At 9:45 on a cold February morning in 2011, a dozen Kentucky residents—including educators, writers, retired coal miners, and one rather determined coal miner's daughter—gathered in the parking garage of the state capitol. Each carried a red lunch bag containing sandwiches, chips, and apples, along with their driver's licenses in their pockets for identification. Some carried supplies of prescription medications. The best known among them, acclaimed seventy-six-year-old author and farmer Wendell Berry, had a toothbrush tucked in the inside pocket of his suit jacket.

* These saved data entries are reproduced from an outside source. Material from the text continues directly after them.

-- ==== Sys2Proof/Certificates/Slice0/Obligations.lean ====
section
/-! DEFINITION. The statements for the provers. `s.live i`: island i is released and not forced (R387, R391). -/


open Sys2Proof Sys2Proof.Machine

/-- Stream Memory's own commands: a completion writes the word the bank holds (R63), a write-back removes a corrected error (R64), a
grant serves the one waiting access of an idle bank, answers its transaction and moves the pointer past the winner (R54, R55, R56), the scrubber reads the next
row (R66), initialisation leaves zeros (R69), LVT_BASE is taken in CONFIGURE where every slot fits and else ignored (R70).
The model's choices in it: log entries 8, 14 and 16. -/
def Obligations.StreamMemoryCommands : Prop :=
  ∀ s : State, s.live iVEC →
    (∀ (b a : Nat) (w : Word), kvFind s.sm.rmw b = some (a, w) →
      ∃ t, exec (.rmwCompletion b) s = .next t ∧ rd t a = w ∧ kvFind t.sm.rmw b = none ∧ eccAt t a = none ∧
        (∀ x, x ≠ a → rd t x = rd s x) ∧ t.hst = s.hst ∧ t.clusters = s.clusters) ∧
    (∀ b a : Nat, s.sm.wback.find? (fun x => decide (smBank s x = b)) = some a →
      ∃ t, exec (.correctedWriteBack b) s = .next t ∧ eccAt t a = none ∧ a ∉ t.sm.wback ∧ t.mem = s.mem) ∧
    (∀ (b : Nat) (q : SmReq), kvFind s.sm.rmw b = none → s.sm.wait = [q] → q.port < 4 → smBank s q.addr = b → q.kind = .read →
      bankOff s b = false → eccAt s q.addr = none →
      ∃ t, exec (.sharedAccessGrant b) s = .next t ∧ t.sm.wait = [] ∧ t.sm.resp = [⟨q.txn, stOK, [rd s q.addr]⟩] ∧
        t.mw = (txnWord s q.txn q.idx stOK (rd s q.addr)).mw ∧ kvGet 0 t.sm.shPtr b = (4 + q.port + 1) % 8 ∧ t.mem = s.mem) ∧
    (∀ b : Nat, rb s R.smSCRUB_EN = true → b < s.cfg.part.banks → bankOff s b = false → kvFind s.sm.rmw b = none →
      smWaiting s b = [] → eccAt s (kvGet 0 s.sm.scrubRows b % 32768 * s.cfg.part.banks + b) = none →
      ∃ t, exec (.patrolScrub b) s = .next t ∧ kvGet 0 t.sm.scrubRows b = kvGet 0 s.sm.scrubRows b + 1 ∧
        (∀ x, x ≠ R.smSCRUB_PASSES.addr → rd t x = rd s x)) ∧
    (rb s R.smINIT_DONE = false →
      ∃ t, exec .streamInitDone s = .next t ∧ rb t R.smINIT_DONE = true ∧ (∀ a, a < s.cfg.part.streamWords → rd t a = 0#36) ∧
        (∀ a, a < s.cfg.part.streamWords → eccAt t a = none) ∧ islAt s iVEC + 32768 ≤ t.now) ∧
    (∀ w : Word, mode s = mCONFIGURE → bits w.toNat 22 8 * 256 + 2 * s.cfg.part.queues ≤ s.cfg.part.streamWords →
      ∃ t, exec (.lvtBaseWrite w) s = .next t ∧ lvtBase t = bits w.toNat 22 8 * 256 ∧
        (∀ x, x ≠ R.smLVT_BASE.addr → rd t x = rd s x)) ∧
    (∀ w : Word, mode s ≠ mCONFIGURE → exec (.lvtBaseWrite w) s = .next s) ∧
    (∀ w : Word, s.cfg.part.streamWords < bits w.toNat 22 8 * 256 + 2 * s.cfg.part.queues → exec (.lvtBaseWrite w) s = .next s)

After decades of opposition to mountaintop mining in Appalachia, one of the most biologically important regions in the United States,1 the group had arrived at the capitol to confront the governor. And because they considered mountaintop removal mining both a human rights and an environmental issue, they were prepared to be arrested.

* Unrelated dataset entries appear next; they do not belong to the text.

-- ==== Sys2Proof/Laws/Gate.lean ====
section
/-! SUPPORT. The gates every command passes: when its effect happens, when nothing does, when it stops, and what every answer keeps; and
what the small operations beneath the meanings read back as. -/

namespace Sys2Proof.Machine

/-! ### What `keep` keeps -/

@[simp] theorem keep_self (s : State) : keep s s = s := rfl
theorem keep_eq {s t : State} (h : t.cfg = s.cfg) (hp : t.pending = s.pending) : keep s t = t := by
  cases t; simp only at h hp; subst h; subst hp; rfl
/-- A read depends on the part alone beside the store, and no command changes the part. -/
theorem rd_keep {s t : State} (h : t.cfg = s.cfg) (a : Nat) : rd (keep s t) a = rd t a := by simp [rd, keep, h]
theorem rf_keep {s t : State} (h : t.cfg = s.cfg) (f : Field) : rf (keep s t) f = rf t f := by simp [rf, rdN, rd_keep h]
theorem rb_keep {s t : State} (h : t.cfg = s.cfg) (f : Field) : rb (keep s t) f = rb t f := by simp [rb, rf_keep h]

/-! ### The gates -/

/-- In a live island a command has its effect. -/
theorem gate_live {s : State} {i : Nat} (h : s.live i) (k : State → State) : gate i s k = .next (keep s (k s)) := by
  simp [gate, h.1, h.2]
/-- In an island that is not released nothing happens. -/
theorem gate_down {s : State} {i : Nat} (h : isUp s i = false) (hf : s.forced.getLsbD i = false) (k : State → State) :
    gate i s k = .next s := by simp [gate, h, hf]
/-- In an island released by force the effect is undefined (R391). -/
theorem gate_forced {s : State} {i : Nat} (h : s.forced.getLsbD i = true) (k : State → State) :
    gate i s k = .next (keep s (islUndefined i s)) := by simp [gate, h]
theorem gateAon_on {s : State} (h : s.aonOn = true) (k : State → State) : gateAon s k = .next (keep s (k s)) := by
  simp [gateAon, h]
theorem gateAon_off {s : State} (h : s.aonOn = false) (k : State → State) : gateAon s k = .next s := by
  simp [gateAon, h]
theorem rstSettle_none {s : State} (h : s.rstReq = []) : rstSettle s = s := by simp [rstSettle, h]
theorem gateRst_live {s : State} {i : Nat} (h : s.live i) (k : State → State) :
    gateRst i s k = .next (keep s (rstSettle (k s))) := gate_live h _
theorem gateAonRst_on {s : State} (h : s.aonOn = true) (k : State → State) :
    gateAonRst s k = .next (keep s (rstSettle (k s))) := gateAon_on h _
theorem gateUnit_live {s : State} {u : UnitRef} (h : s.live (unitIsland u)) (hu : unitHas s u = true) (k : State → State) :
    gateUnit u s k = .next (keep s (unitSettle u (k s))) := by rw [gateUnit, gate_live h]; simp [hu]
theorem gateCl_live {s : State} {n : Nat} (h : s.live (iCLU n)) (hn : n < s.cfg.part.clusters) (k : State → State) :
    gateCl n s k = .next (keep s (k s)) := by rw [gateCl, gate_live h]; simp [hasCl, hn]
theorem gatePort_live {s : State} {p : Nat} (h : s.live iFLD) (hp : p < s.cfg.part.ports) (k : State → State) :
    gatePort p s k = .next (keep s (k s)) := by rw [gatePort, gate_live h]; simp [hp]
theorem gateRm_live {s : State} {n : Nat} (h : s.live iRMC) (hn : n < s.cfg.part.cores) (k : State → State) :
    gateRm n s k = .next (keep s (k s)) := by rw [gateRm, gate_live h]; simp [hn]
theorem gateCmd_live {s : State} (h : s.live iHST) (hr : monRuns s = true) (k : State → State) :
    gateCmd s k = .next (keep s (k s)) := by rw [gateCmd, gate_live h]; simp [hr]

/-- A gated command answers a next state, with the module and its queue as they were. -/
theorem gate_next (i : Nat) (s : State) (k : State → State) :
    ∃ t, gate i s k = .next t ∧ t.cfg = s.cfg ∧ t.pending = s.pending := ⟨_, rfl, rfl, rfl⟩

/-! ### Small operations -/

@[simp] theorem kvFind_kvDel_same {α : Type} (m : List (Nat × α)) (k : Nat) : kvFind (kvDel m k) k = none := by
  simp [kvFind, kvDel, List.find?_eq_none]
theorem rd_wb_ne (s : State) (f : Field) (b : Bool) {x : Nat} (h : x ≠ f.addr) : rd (wb s f b) x = rd s x := rd_wf_ne s f _ h
theorem rd_cnt_ne (s : State) (f : Field) {x : Nat} (h : x ≠ f.addr) : rd (cnt s f) x = rd s x := rd_wf_ne s f _ h
theorem rd_stick_ne (s : State) (f : Field) (v : Nat) {x : Nat} (h : x ≠ f.addr) : rd (stick s f v) x = rd s x := rd_wf_ne s f _ h
/-- A one-bit field reads as the value just written. -/
theorem rb_wb_same (s : State) (f : Field) (b : Bool) (h : f.lo = f.hi) (hh : f.hi < 36) : rb (wb s f b) f = b := by
  simp only [rb, wb]; rw [rf_wf_same s f _ (by omega) hh, h]; cases b <;> simp [b2n]
/-- A saturating counter of a whole word after one count (R71). -/
theorem rf_cnt_same (s : State) (f : Field) (h : f.lo ≤ f.hi) (hh : f.hi < 36) :
    rf (cnt s f) f = min (rf s f + 1) (2 ^ (f.hi + 1 - f.lo) - 1) := by
  simp only [cnt, cntAdd]; rw [rf_wf_same s f _ h hh]
  apply Nat.mod_eq_of_lt
  have := Nat.two_pow_pos (f.hi + 1 - f.lo)
  omega
@[simp] theorem rd_raise (s : State) (n a : Nat) : rd (raise s n) a = rd s a := rfl
@[simp] theorem rd_notice (s : State) (r b u d a : Nat) : rd (notice s r b u d) a = rd s a := rfl
@[simp] theorem rd_elapse (s : State) (d a : Nat) : rd (elapse s d) a = rd s a := rfl
@[simp] theorem rd_atLeast (s : State) (t a : Nat) : rd (atLeast s t) a = rd s a := rfl
/-- Time has reached the instant waited for. -/
theorem le_atLeast_now (s : State) (t : Nat) : t ≤ (atLeast s t).now := by simp only [atLeast, elapse]; omega

/-! ### Indexed units -/

theorem core_modCore_same {s : State} {n : Nat} (h : n < s.cores.length) (k : CoreSt → CoreSt) :
    core (modCore s n k) n = k (core s n) := by simp [core, modCore, h]
theorem core_modCore_ne {s : State} {n m : Nat} (h : m ≠ n) (k : CoreSt → CoreSt) : core (modCore s n k) m = core s m := by
  simp [core, modCore, List.getElem?_set_ne (Ne.symm h)]
theorem cl_modCl_same {s : State} {n : Nat} (h : n < s.clusters.length) (k : ClusterSt → ClusterSt) :
    cl (modCl s n k) n = k (cl s n) := by simp [cl, modCl, setCl, h]
theorem cl_modCl_ne {s : State} {n m : Nat} (h : m ≠ n) (k : ClusterSt → ClusterSt) : cl (modCl s n k) m = cl s m := by
  simp [cl, modCl, setCl, List.getElem?_set_ne (Ne.symm h)]
theorem port_modPort_same {s : State} {p : Nat} (h : p < s.fld.ports.length) (k : PortSt → PortSt) :
    port (modPort s p k) p = k (port s p) := by simp [port, modPort, h]
theorem port_modPort_ne {s : State} {p q : Nat} (h : q ≠ p) (k : PortSt → PortSt) : port (modPort s p k) q = port s q := by
  simp [port, modPort, List.getElem?_set_ne (Ne.symm h)]
theorem link_modLink_same {s : State} {l : Nat} (h : l < s.cas.links.length) (k : LinkSt → LinkSt) :
    link (modLink s l k) l = k (link s l) := by simp [link, modLink, h]
theorem link_modLink_ne {s : State} {l m : Nat} (h : m ≠ l) (k : LinkSt → LinkSt) : link (modLink s l k) m = link s m := by
  simp [link, modLink, List.getElem?_set_ne (Ne.symm h)]
theorem ring_modRing_same {s : State} {r : Nat} (h : r < s.hst.rings.length) (k : RingSt → RingSt) :
    ring (modRing s r k) r = k (ring s r) := by simp [ring, modRing, h]
theorem ring_modRing_ne {s : State} {r q : Nat} (h : q ≠ r) (k : RingSt → RingSt) : ring (modRing s r k) q = ring s q := by
  simp [ring, modRing, List.getElem?_set_ne (Ne.symm h)]
theorem pipe_modPipe_same {s : State} {p : Nat} (h : p < s.pipes.length) (k : PipeSt → PipeSt) :
    pipe (modPipe s p k) p = k (pipe s p) := by simp [pipe, modPipe, h]
theorem pipe_modPipe_ne {s : State} {p q : Nat} (h : q ≠ p) (k : PipeSt → PipeSt) : pipe (modPipe s p k) q = pipe s q := by
  simp [pipe, modPipe, List.getElem?_set_ne (Ne.symm h)]

end Sys2Proof.Machine
end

As an unidentified man left the building, fifty-four-year-old Teri Blanton ran ahead to catch the door. Then the group walked in, through a pedestrian tunnel, and up the stairs, pausing a few yards from Governor Steve Beshear's office.
“Ready?” Blanton asked.
“Ready,” they answered.
Inside the governor's office, someone informed the receptionist that they had sent a letter announcing their intention to visit but had received no response. The receptionist went behind a closed door and then returned to say that the governor was busy, but she would see if someone else could meet with them.
“Will that be all right?” she asked.
“I think we'll just wait here to meet with the governor,” Blanton replied, as others settled in on couches and chairs.

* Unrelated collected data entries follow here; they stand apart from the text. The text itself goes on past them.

theorem clsMiss_fields (s : State) (p n c : Nat) : rb (clsMiss s p n c 1) R.fcCLS_MISS = true ∧
    rf (clsMiss s p n c 1) R.fcCLS_MISS_CNT = min (rf s R.fcCLS_MISS_CNT + 1) (2 ^ 36 - 1) ∧
    (∀ q, port (clsMiss s p n c 1) q = port s q) ∧
    (rb s R.fcCLS_MISS = false → rf (clsMiss s p n c 1) R.fcMISS_KEY = clsKey false p n c ∧ (clsMiss s p n c 1).raiseQ = s.raiseQ ++ [145]) := by
  have hcount : rf (missKeyed s p n c 1) R.fcCLS_MISS_CNT = min (rf s R.fcCLS_MISS_CNT + 1) (2 ^ 36 - 1) := by
    rw [missKeyed]
    split
    · exact rf_cnt_word s _
    · rw [rf_wf_apart (by decide)]
      exact rf_cnt_word s _
  simp only [clsMiss_eq, rb_notice, rb_raiseIf, rf_notice, rf_raiseIf, port_notice, port_raiseIf, port_wb]
  refine ⟨rb_wb_same _ _ _ (by decide) (by decide), by rw [rf_wb_apart (by decide), hcount], fun q => ?_, fun hfirst => ?_⟩
  · rw [missKeyed]
    split <;> rfl
  · rw [missKeyed, hfirst, rf_wb_apart (by decide)]
    exact ⟨(rf_wf_same _ R.fcMISS_KEY _ (by decide) (by decide)).trans (Nat.mod_eq_of_lt (clsKey_single_lt p n c)), rfl⟩

/-- `s` with the oldest record `r` taken from port p, whose other records are `rs`. -/
def recordTaken (s : State) (p : Nat) (r : RxRec) (rs : List RxRec) : State :=
  modPort s p fun k => { k with recs := rs, bufUsed := k.bufUsed - r.size }

/-- One sample that is not of a series is looked up for its own channel, or has its queue from the block that holds the whole record. -/
theorem lookupRec_single {s : State} {r : RxRec} {v : Word} (hv : r.vals = [v]) (hr : r.series = false) (p : Nat) :
    lookupRec s p r = lookupOne s p r r.chan v (mkW r.tag) := by
  have hsamples : recSamples r = [(0, v)] := by rw [recSamples, hv]; rfl
  simp only [lookupRec, hr, Bool.false_eq_true, if_false, hsamples, List.foldl_cons, List.foldl_nil, Nat.add_zero]
  cases hfind : clsLookup s p r.node r.chan with
  | none => rfl
  | some i =>
    simp only [lookupOne, hfind]
    split
    next b hb =>
      split at hb
      · cases hb; rfl
      · cases hb
    · rfl

section Lookup
variable {s : State} {p : Nat} (hl : s.live iFLD) (hp : p < s.cfg.part.ports) (hlen : s.fld.ports.length = s.cfg.part.ports) {r : RxRec}
  {v : Word} (hrecs : (port s p).recs = [r]) (hv : r.vals = [v]) (hr : r.series = false)
include hl hp hrecs hv hr

theorem classifierLookup_next {t : State} {P : Nat → Prop} (ht : lookupOne (recordTaken s p r []) p r r.chan v (mkW r.tag) = t)
    (hwrites : WritesOnly P (recordTaken s p r []) t) : exec (.classifierLookup p) s = .next t := by
  change execClassifierLookup p s = _
  unfold execClassifierLookup
  refine gatePort_next_eq hl hp ?_ (((WritesOnly.refl P s).modPort _ _).trans hwrites)
  simp only [hrecs]
  exact (lookupRec_single hv hr p).trans ht

include hlen

theorem classifierLookup_miss (hmiss : clsLookup s p r.node r.chan = none) : ∃ t, exec (.classifierLookup p) s = .next t ∧
    (port t p).recs = [] ∧ rb t R.fcCLS_MISS = true ∧ rf t R.fcCLS_MISS_CNT = min (rf s R.fcCLS_MISS_CNT + 1) (2 ^ 36 - 1) ∧
    (rb s R.fcCLS_MISS = false → rf t R.fcMISS_KEY = clsKey false p r.node r.chan ∧ t.raiseQ = s.raiseQ ++ [145]) := by
  have hlook : lookupOne (recordTaken s p r []) p r r.chan v (mkW r.tag) = clsMiss (recordTaken s p r []) p r.node r.chan 1 := by
    have htaken : clsLookup (recordTaken s p r []) p r.node r.chan = none := hmiss
    rw [lookupOne, htaken]
  obtain ⟨hflag, hcount, hport, hfirst⟩ := clsMiss_fields (recordTaken s p r []) p r.node r.chan
  refine ⟨_, classifierLookup_next hl hp hrecs hv hr hlook (writesOnly_clsMiss _ p r.node r.chan 1), ?_, hflag, hcount, hfirst⟩
  rw [hport, recordTaken, port_modPort_same (hlen ▸ hp)]

theorem classifierLookup_hit {i : Nat} (hhit : clsLookup s p r.node r.chan = some i) (hroom : (port s p).fifo.length < 4096) :
    ∃ t, exec (.classifierLookup p) s = .next t ∧ (port t p).recs = [] ∧
      (port t p).fifo = (port s p).fifo ++ [(clsQueue (clsAt s i) r.chan, v, mkW r.tag)] ∧ t.mem = s.mem := by
  have hport : port (recordTaken s p r []) p = { port s p with recs := [], bufUsed := (port s p).bufUsed - r.size } :=
    port_modPort_same (hlen ▸ hp) _
  have hlook : lookupOne (recordTaken s p r []) p r r.chan v (mkW r.tag) = modPort (recordTaken s p r []) p fun k =>
      { k with fifo := k.fifo ++ [(clsQueue (clsAt s i) r.chan, v, mkW r.tag)] } := by
    have htaken : clsLookup (recordTaken s p r []) p r.node r.chan = some i := hhit
    rw [lookupOne, htaken]
    exact if_pos (by rw [hport]; exact hroom)
  refine ⟨_, classifierLookup_next hl hp hrecs hv hr hlook ((WritesOnly.refl (fun _ => False) _).modPort _ _), ?_, ?_, rfl⟩ <;>
    rw [port_modPort_same (by simpa [recordTaken, modPort, hlen] using hp), hport]

end Lookup

/-! ### INSERT, DELETE and FIND (R222) -/

section Done
variable (s : State) (i : Nat)

/-- What an operation answers in CLS_STATUS and CLS_INDEX. -/
def clsAnswered (s : State) (status i : Nat) : State := wf (wf s R.fcCLS_STATUS status) R.fcCLS_INDEX i

theorem clsDone_ok (fail : Bool) : clsDone s 0 i fail = clsAnswered s 0 i := if_neg (by simp)
theorem clsDone_quiet (status : Nat) : clsDone s status i false = clsAnswered s status i := by
  rw [clsDone, if_neg (by simp)]
  rfl
theorem clsDone_failed {status : Nat} (h : status ≠ 0) : clsDone s status i true =
    notice (raiseIf (wb (clsAnswered s status i) R.fcCLS_FAIL true) (!rb (clsAnswered s status i) R.fcCLS_FAIL) 145) 7 25 0 0 :=
  if_pos ⟨rfl, h⟩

A few minutes later, the receptionist asked if they would move down the hall to a conference room.
“I think we'll just stay here and wait for the governor,” repeated Blanton.
Ten minutes later, Chief of Staff Mike Haydon offered to meet with them.
“I think we'll just wait for the governor,” Blanton said for a third time.
Blanton, who received a 2010 Rainforest Action Network award for outstanding leadership to protect the environment, lost a brother to a coal mining accident and friends to cancer that she believes was coal-related. In her hometown of Dayhoit, Kentucky, she watched her children tromp through coal muck every morning to catch the school bus.
But, she insists, “I ain't nobody's damn victim.” Indeed, Blanton has stood up to coal companies, addressed hundreds of people at rallies, challenged a United States senator on MSNBC, and helped inspire an investigation that led to the designation of an EPA Superfund site.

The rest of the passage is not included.